Zubcic has played his whole pro career in Lithuania and Croatia, and is considered "unlikely to ever join the Thunder and may never make his way over to the NBA," according to Darnell Mayberry of the Oklahoman, who first reported the trade. The Thunder also reportedly sent Toronto some cash in the deal, creating a $2.85 million trade exception that general manager Sam Presti can use in a deal at some point over the next year.
This is the fourth time Ridnour's been traded in less than a week, beginning with his move from the Magic — for whom he made 47 appearances last season, averaging four points and two assists in 14.5 minutes per game — to the Memphis Grizzlies in exchange for the rights to Latvian forward Janis Timma, a 2013 second-rounder currently playing overseas. Next, the Grizzlies sent the reserve point guard to the Charlotte Hornets — with whom he'd spent the latter part of the 2013-14 season, back when they were called the Bobcats — in a swap for swingman Matt Barnes.
The Hornets promptly flipped Ridnour and a conditional 2016 second-round pick to the Thunder for young wing Jeremy Lamb. And now, after five days of relative calm, Ridnour's on the move again, as our own Kelly Dwyer suggested last week that he would be.
All this movement has led to some jokes:
You may be asking: What's made Ridnour, a 34-year-old caretaker type, such a compulsively movable piece all of a sudden? The answer: his $2.75 million contract for the 2015-16 season is totally unguaranteed, and doesn't become guaranteed until July 11.

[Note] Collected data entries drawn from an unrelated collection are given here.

-- ==== Sys2Proof/Machine/Ckpt.lean ====
section
/-!
DEFINITION. Checkpoints and snapshots: capture, the image, the commands that work at a holder, and the answers of peers
(R403, R490 to R509, R513).
-/
namespace Sys2Proof.Machine

/-! ### Capture and the image (R493 to R496, R498, Tables 14-4 to 14-7) -/

/-- A stripe as an image stores it: FORM, its bytes, and the blocks of the frame that travel poisoned. -/
structure StoredStripe where
  form : Nat
  bytes : List Byte
  marks : List Nat

/-- A stripe of a handle in the form of Table 14-4. One whose course would exceed 2 MiB is stored raw (R181). -/
def storeStripe (h : Handle) (data : Tab Byte) (poison : List Nat) (press : Bool) (k : Nat) : StoredStripe :=
  let p (b : Nat) : Bool := decide (k * 512 + b ∈ poison)
  let n := stripeLen h.shape.size k
  let blocks := (List.range n).map (fun b => blockBytes data (k * 512 + b))
  let raw : StoredStripe := { form := 0, bytes := blocks.flatten, marks := (List.range n).filter p }
  let course (form cls : Nat) (bs : List (List Byte)) : StoredStripe := match encodeStripe cls k p bs with
    | some c => { form := form, bytes := c, marks := [] }
    | none => raw
  let narrowed := (h.frames.find? (fun f => f.1 == k)).map Prod.snd
  match h.fate, narrowed with
  | .narrow, some fs => course 2 0 fs
  | .narrow, none => course 3 (elemClass h.shape.format) blocks
  | .press, _ => course 1 (elemClass h.shape.format) blocks
  | _, _ => if press then course 1 (elemClass h.shape.format) blocks else raw

/-- The permissions byte of an entry (Table 9-11, offset 21). -/
def Perms.byte (p : Perms) : Nat :=
  p.narrow.toNat + p.tolerant.toNat * 2 + p.mutable.toNat * 4 + p.producer.toNat * 8 + p.adaptNarrow.toNat * 16
    + p.pinTier.toNat * 32 + p.noSwap.toNat * 64

/-- A segment entry (Table 14-6). -/
def segmentEntry (h : Handle) (data : Tab Byte) (poison : List Nat) (minor frame stripes first : Nat) : List Byte :=
  leBytes 5 h.key.obj ++ leBytes 1 h.shape.format ++ leBytes 1 h.fate.code ++ leBytes 1 h.perms.byte
    ++ leBytes 8 (h.shape.size - 1) ++ leBytes 4 h.shape.rows ++ leBytes 4 h.shape.rowLen
    ++ leBytes 2 h.shape.tag.toNat ++ leBytes 1 h.shape.set ++ leBytes 1 h.marks.bits.toNat ++ leBytes 4 frame
    ++ leBytes 4 h.updates.toNat ++ leBytes 4 poison.length ++ leBytes 8 (tensorDigest data h.shape.size).toNat
    ++ (if minor = 0 then leBytes 4 0
        else leBytes 1 h.perms.narrowFormat ++ leBytes 1 h.perms.errorBound ++ leBytes 2 h.perms.widenBudget)
    ++ leBytes 4 stripes ++ leBytes 4 first ++ leBytes 4 0

/-- What a capture needs besides its handles. -/
structure Capture where
  kind : Nat
  key : BitVec 64
  rank : BitVec 16
  ckptNo : BitVec 32
  step : BitVec 32
  minor : Nat
  press : Bool
  seedLo : BitVec 64
  seedHi : BitVec 64

/-- An image: its bytes by image offset, its poisoned blocks, and the offsets of its blocks after frame 0 (Tables 14-5 to
14-7). -/
def State.buildImage (s : State) (c : Capture) (hs : List Handle) : Tab Byte × List Nat × List Nat :=
  let one (h : Handle) : Handle × Tab Byte × List Nat × List StoredStripe :=
    let data := s.objectRange h 0 h.shape.size
    let poison := s.objectPoison h
    (h, data, poison, (List.range (stripeCount h.shape.size)).map (storeStripe h data poison c.press))
  let segs := hs.map one
  let stripes := segs.flatMap (fun x => (x.2.2.2.zipIdx).map (fun y =>
    (y.1, (x.2.2.1.filter (fun b => b / 512 == y.2)).length)))
  let bad := segs.any (fun x => !x.2.2.1.isEmpty)
  let first (i : Nat) : Nat := ((segs.take i).map (fun x => x.2.2.2.length)).sum
  let entries := (segs.zipIdx).flatMap (fun x =>
    segmentEntry x.1.1 x.1.2.1 x.1.2.2.1 c.minor (1 + first x.2) x.1.2.2.2.length (first x.2))
  let table := stripes.flatMap (fun x => leBytes 1 x.1.form ++ leBytes 1 0 ++ leBytes 2 x.2 ++ leBytes 4 x.1.bytes.length)
  let head := leBytes 4 0x4B435041 ++ leBytes 1 1 ++ leBytes 1 c.minor ++ leBytes 1 c.kind ++ leBytes 1 bad.toNat
    ++ leBytes 8 c.key.toNat ++ leBytes 2 c.rank.toNat ++ leBytes 2 segs.length ++ leBytes 4 c.ckptNo.toNat
    ++ leBytes 4 c.step.toNat ++ leBytes 4 stripes.length ++ leBytes 8 c.seedLo.toNat ++ leBytes 8 c.seedHi.toNat
    ++ leBytes 12 0
  let crc := crc32c (head ++ leBytes 4 0 ++ entries ++ table)
  let man := head ++ leBytes 4 crc.toNat ++ entries ++ table
  let img0 : Tab Byte := natTab man.length (leValue man)
  let img := (stripes.zipIdx).foldl (fun (m : Tab Byte) x =>
    tabPaste m ((x.2 + 1) * 2097152) x.1.1.bytes.length (natTab x.1.1.bytes.length (leValue x.1.1.bytes))) img0
  let marks := (stripes.zipIdx).flatMap (fun x => x.1.1.marks.map (fun b => (x.2 + 1) * 512 + b))
  let blocks := (stripes.zipIdx).flatMap (fun x =>
    (List.range ((x.1.1.bytes.length + 4095) / 4096)).map (fun b => (x.2 + 1) * 2097152 + b * 4096))
  (img, marks, blocks)

/-! ### Requests to a holder (R497, R499) -/

/-- An operation at a holder. -/
def State.op? (s : State) (id : Nat) : Option RemoteOp := s.vault.ops.find? (fun o => o.id == id)

/-- An operation's entry replaced. -/
def State.setOp (s : State) (o : RemoteOp) : State :=
  { s with vault := { s.vault with ops := s.vault.ops.map (fun x => if x.id = o.id then o else x) } }

/-- One request of an operation, kept among those it has out. -/
def State.opSend (s : State) (o : RemoteOp) (write : Bool) (link : Nat) (addr len : Nat) (poison : Bool) (data : List Byte) :
    RemoteOp × State :=
  let tag := s.lnk.nextTag
  let q : PnReq := { tag := tag, link := link, write := write, addr := BitVec.ofNat 48 addr, len := len, prio := o.prio,
                     poison := poison, data := data, since := s.tick, op := o.id, again := false }
  ({ o with outstanding := o.outstanding ++ [tag] }, s.sendReq q)

/-- The vault space (Table 14-8). -/
def vaultAddr (use bits : Nat) : Nat := 2 ^ 47 + use * 2 ^ 44 + bits

/-- The link that carries an image offset: frame f goes over link f mod m of the bundle. -/
def State.imageLink (s : State) (o : RemoteOp) (off : Nat) : Nat :=
  let l := s.bundle o.pkg
  ((l[(off / 2097152) % max 1 l.length]?).map Fin.val).getD o.vlink

/-- The request block of an operation goes to the holder. -/
def State.opAsk (s : State) (o : RemoteOp) : State :=
  let data := o.req.bytes ++ List.replicate 4064 0#8
  let (o, s) := s.opSend { o with phase := .ask } true o.vlink (vaultAddr 0 (o.vtag * 4096)) 4096 false data
  s.setOp o

/-- Blocks of an operation's image are sent (R496). -/
def State.opBlocks (s : State) (o : RemoteOp) (offs : List Nat) : State :=
  let r := offs.foldl (fun (a : RemoteOp × State) off =>
    let data := (List.range 4096).map (fun i => tabGet 0#8 o.image (off + i))
    a.2.opSend a.1 true (a.2.imageLink o off) (vaultAddr 2 ((o.slot.getD 0) * 2 ^ 36 + off)) 4096
      (decide (off / 4096 ∈ o.imagePoison)) data) (o, s)
  r.2.setOp r.1

/-- Blocks of a holder's image are asked for. -/
def State.opFetch (s : State) (o : RemoteOp) (offs : List Nat) : State :=
  let r := offs.foldl (fun (a : RemoteOp × State) off =>
    a.2.opSend a.1 false (a.2.imageLink o off) (vaultAddr 2 ((o.slot.getD 0) * 2 ^ 36 + off)) 4096 false []) (o, s)
  r.2.setOp r.1

/-- A request tag of a link that no operation uses (R499). -/
def State.freeTag (s : State) (link : Nat) : Option Nat :=
  (List.range 16).find? (fun t => !s.vault.ops.any (fun o : RemoteOp => o.vlink == link && o.vtag == t))

/-- An operation begins with its request. -/
def State.beginOp (s : State) (o : RemoteOp) : State :=
  let o := { o with id := s.vault.nextOp }
  let s := { s with vault := { s.vault with nextOp := s.vault.nextOp + 1, ops := s.vault.ops ++ [o] } }
  s.opAsk o

/-- An operation leaves: its readers end. -/
def State.dropOp (s : State) (o : RemoteOp) : State :=
  let less (h : Handle) : Handle := { h with readers := h.readers - (o.readers.filter (fun k => k == h.key)).length }
  { s with vault := { s.vault with ops := s.vault.ops.filter (fun x : RemoteOp => x.id ≠ o.id) },
           hs := { s.hs with list := s.hs.list.map less } }

/-- An operation ends with a status; a RESULT the manual does not give is a free value, and 0 where it failed. -/
def State.endOp (s : State) (o : RemoteOp) (st : BitVec 8) : State :=
  let s := s.dropOp o
  match o.ticket with
  | some t => if st = 0 then
      let (v, s) := s.fresh 64
      s.complete t { status := 0, result := v }
    else s.complete t { status := st }
  | none => s

/-- A handle filled by an operation is REGISTERED again. -/
def State.unfillOp (s : State) (id : Nat) : State :=
  (s.hs.list.filter (fun h : Handle => (h.fill.bind Fill.op) == some id)).foldl (fun (s : State) (h : Handle) =>
    (s.unfill h).endWaiting h.waiting 0x21) s

/-- An operation fails; an image it has created is dropped at the holder (R497). -/
def State.failOp (s : State) (o : RemoteOp) (st : BitVec 8) : State :=
  let made := (o.opcode = 0x50 ∨ o.opcode = 0x51) && o.slot.isSome
  let s := (s.unfillOp o.id).endOp o st
  if made && !(s.bundle o.pkg).isEmpty then
    s.beginOp { o with opcode := 0, ticket := none, readers := [], req := { o.req with op := 3 }, slot := none, outstanding := [] }
  else s

/-! ### Reading an image back (R86, R505 to R509) -/

/-- A segment entry as read. -/
structure Segment where
  obj : Nat
  format : Nat
  size : Nat
  rows : Nat
  rowLen : Nat
  flags : Nat
  updates : Nat
  digest : Nat
  narrow : Nat
  frame : Nat
  stripes : Nat
  first : Nat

That means any team that acquires him can use him as a chip to match up salaries with a prospective trade partner or waive him and instantly create $2.75 million in cap space. It's a no- or low-cost path to free cash, some additional deal-making flexibility and/or an open roster spot to add a new piece or sign a draft pick. According to NBA.com's John Schuhmann, other players with significant nonguaranteed contracts for next season include Denver Nuggets shooting guard Randy Foye, Milwaukee Bucks forward Caron Butler and Cleveland Cavaliers center Brendan Haywood.
Ridnour's weird week calls to mind the NBA-trotting journey of Alonzo Gee, who signed a three-year, $9.75 million contract with the Cleveland Cavaliers in the fall of 2012, in which the final season was wholly unguaranteed. Once that final year hit, Gee became an NBA pinball, bouncing from Cleveland to Charlotte to New Orleans to Houston to Sacramento in less than three months before eventually convincing the Kings to waive him and let him out of that deal.
Freed from his non-guaranteed pact, Gee inked a one-year, $1.1 million league-minimum deal with the Nuggets ... who then sent him to the Portland Trail Blazers at the trade deadline as ballast in a deal headlined by Arron Afflalo.
“Nobody thinks about this side of the business,” Gee told Sports Illustrated's Lee Jenkins after the deal. “[...] This feels different. They don’t just want the contract. They want me.”
Gee's now a free agent, free to sign with any suitor he chooses. While Ridnour's reportedly a favorite of Raptors head coach Dwane Casey, who was an assistant coach with the Seattle SuperSonics when Ridnour broke into the league in 2003, he's expected to be waived or traded by Toronto again before the July 11 guarantee date, and could join Gee in unrestricted free agency. After their compressed trips around the NBA world, you'd figure neither would be especially keen on signing any more contracts with unguaranteed final seasons.